The State Bar suggests that consumers be wary of attorneys offering loan modification services under any of the following circumstances:

-Advertisements of the office do not expressly identify by name the attorney who is responsible for the business.

-Office staff will not readily identify by name the attorney responsible for oversight of the business.

-The attorney in charge of the office is too busy or not willing to meet personally with prospective clients.

-The firm advises a consumer to stop paying the existing mortgage.

-The business, through its advertisements or claims of its representatives, makes claims that sound too good to be true, such as claims of a 90 or 100 percent rate of success in obtaining loan modifications, or claims that a reduction in the mortgage principal is likely to be achieved.

-The business demands payment of a large fee, even before obtaining a prospective client’s basic income and expense information, and information about the existing mortgage and present home value.

-The attorney responsible for the business is not licensed to practice law in the state where the consumer resides.

 There are legitimate loan modification services and ethical attorneys that are providing the promised services for their clients. Two places to start in the search for loan modification assistance are: HUD Housing Counselors, 800-569-4287, http://www.hud.gov/counseling; and HOPE NOW, 888-995-HOPE, http://www.hopenow.com.

Consumers can also find qualified attorneys through a State Bar-certified lawyer referral service that can be found on the State Bar’s Web site (www.calbar.ca.gov), or by calling the State Bar’s Lawyer Referral Services Directory at 1-866-442-2529 (toll free in California) or 415-538-2250 (from outside California).

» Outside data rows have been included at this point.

-- ==== Sys2Proof/Certificates/Slice0/Obligations.lean ====
section
/-! DEFINITION. The statements about the block: what each command does, what it leaves alone, and what every step keeps. -/

open Sys2Proof Sys2Proof.Machine

/-- Each of the six commands, where it passes checks 1 to 6 and is no retry, completes with OK: its reply carries the
fields of its layout (DEV_ID, UNIT, ROLE, MODE and the rest; the data of NOP unchanged; MODE, SUB_STATE, LAST_RESET,
BUDGET_MS, UPTIME_S; TEMP to SHEDS; the counters of the four transports; a page of the log), and beside the reply it
changes nothing but the time. POWER_MW of MODE_QUERY is a free value (log entry 5), whose counter advances. -/
def Obligations.SystemQueriesAnswer : Prop :=
  ∀ (h : CmdHdr) (s : State),
    (Taken (gateAll 0x0001) h s →
      Reads (exec (.deviceInfo h) s) 0x0001 h s
        (le 4 0x94840001 ++ le 8 Config.unitId.toNat ++ le 1 s.role ++ le 1 (if s.power.recovery then 0xFF else s.flash.running)
          ++ le 1 s.power.mode.code ++ [0] ++ le 4 (if s.power.recovery then 0 else s.flash.fwVersion.toNat)
          ++ le 2 (if s.power.recovery then 0 else s.flash.format) ++ le 1 (otpBits s.flash.keys) ++ [0])) ∧
    (∀ data, Taken (gateAll 0x0003) h s → Reads (exec (.nop h data) s) 0x0003 h s data) ∧
    (Taken (gateAll 0x0103) h s →
      Replies (exec (.modeQuery h) s) 0x0103 h s .ok noTick
        (le 1 s.power.mode.code ++ le 1 (if s.power.mode = .dormant then s.power.sub.code else 0xFF) ++ le 1 s.power.lastReset
          ++ [0] ++ le 4 s.force.wakeBudget.toNat ++ le 4 (Config.freeValue s.freeCtr) ++ le 4 (s.power.uptime / 1000))
        { s.advance h.wait with freeCtr := s.freeCtr + 1 }) ∧
    (Taken (gateAll 0x0105) h s →
      Reads (exec (.thermalQuery h) s) 0x0105 h s
        (le 2 s.thermal.temp.toNat ++ le 2 s.thermal.tempMax.toNat ++ le 1 s.thermal.level ++ zeros 3
          ++ le 4 s.thermal.warnings ++ le 4 s.thermal.sheds)) ∧
    (Taken (gateAll 0x0F01) h s →
      Reads (exec (.diagQuery h) s) 0x0F01 h s
        ([s.pPcie, s.pTw, s.pSvc, s.pTrunk].flatMap (fun p => le 4 p.accepted ++ le 4 p.refused ++ le 4 p.retries
          ++ le 4 p.evDropped) ++ le 1 s.pcie.speed ++ le 1 s.pcie.width ++ zeros 2 ++ le 4 s.power.resets)) ∧
    (∀ first, Taken (gateAll 0x0F02) h s →
      let pg := page 16 first.toNat (s.diag.map (fun d =>
        le 8 d.dt.toNat ++ le 2 d.code.toNat ++ zeros 2 ++ (d.args ++ zeros 20).take 20))
      Reads (exec (.diagLogRead h first) s) 0x0F02 h s (le 2 pg.1.length ++ le 2 pg.2 ++ zeros 4 ++ pg.1.flatten))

Consumers having a problem with the attorney handling their loan modification may contact the State Bar at 1-800-843-9053 or visit the State Bar’s Web site at www.calbar.ca.gov to find a complaint form. Founded in 1927 by the state legislature, the State Bar of California is an administrative arm of the California Supreme Court, serving the public and seeking to improve the justice system for more than 80 years.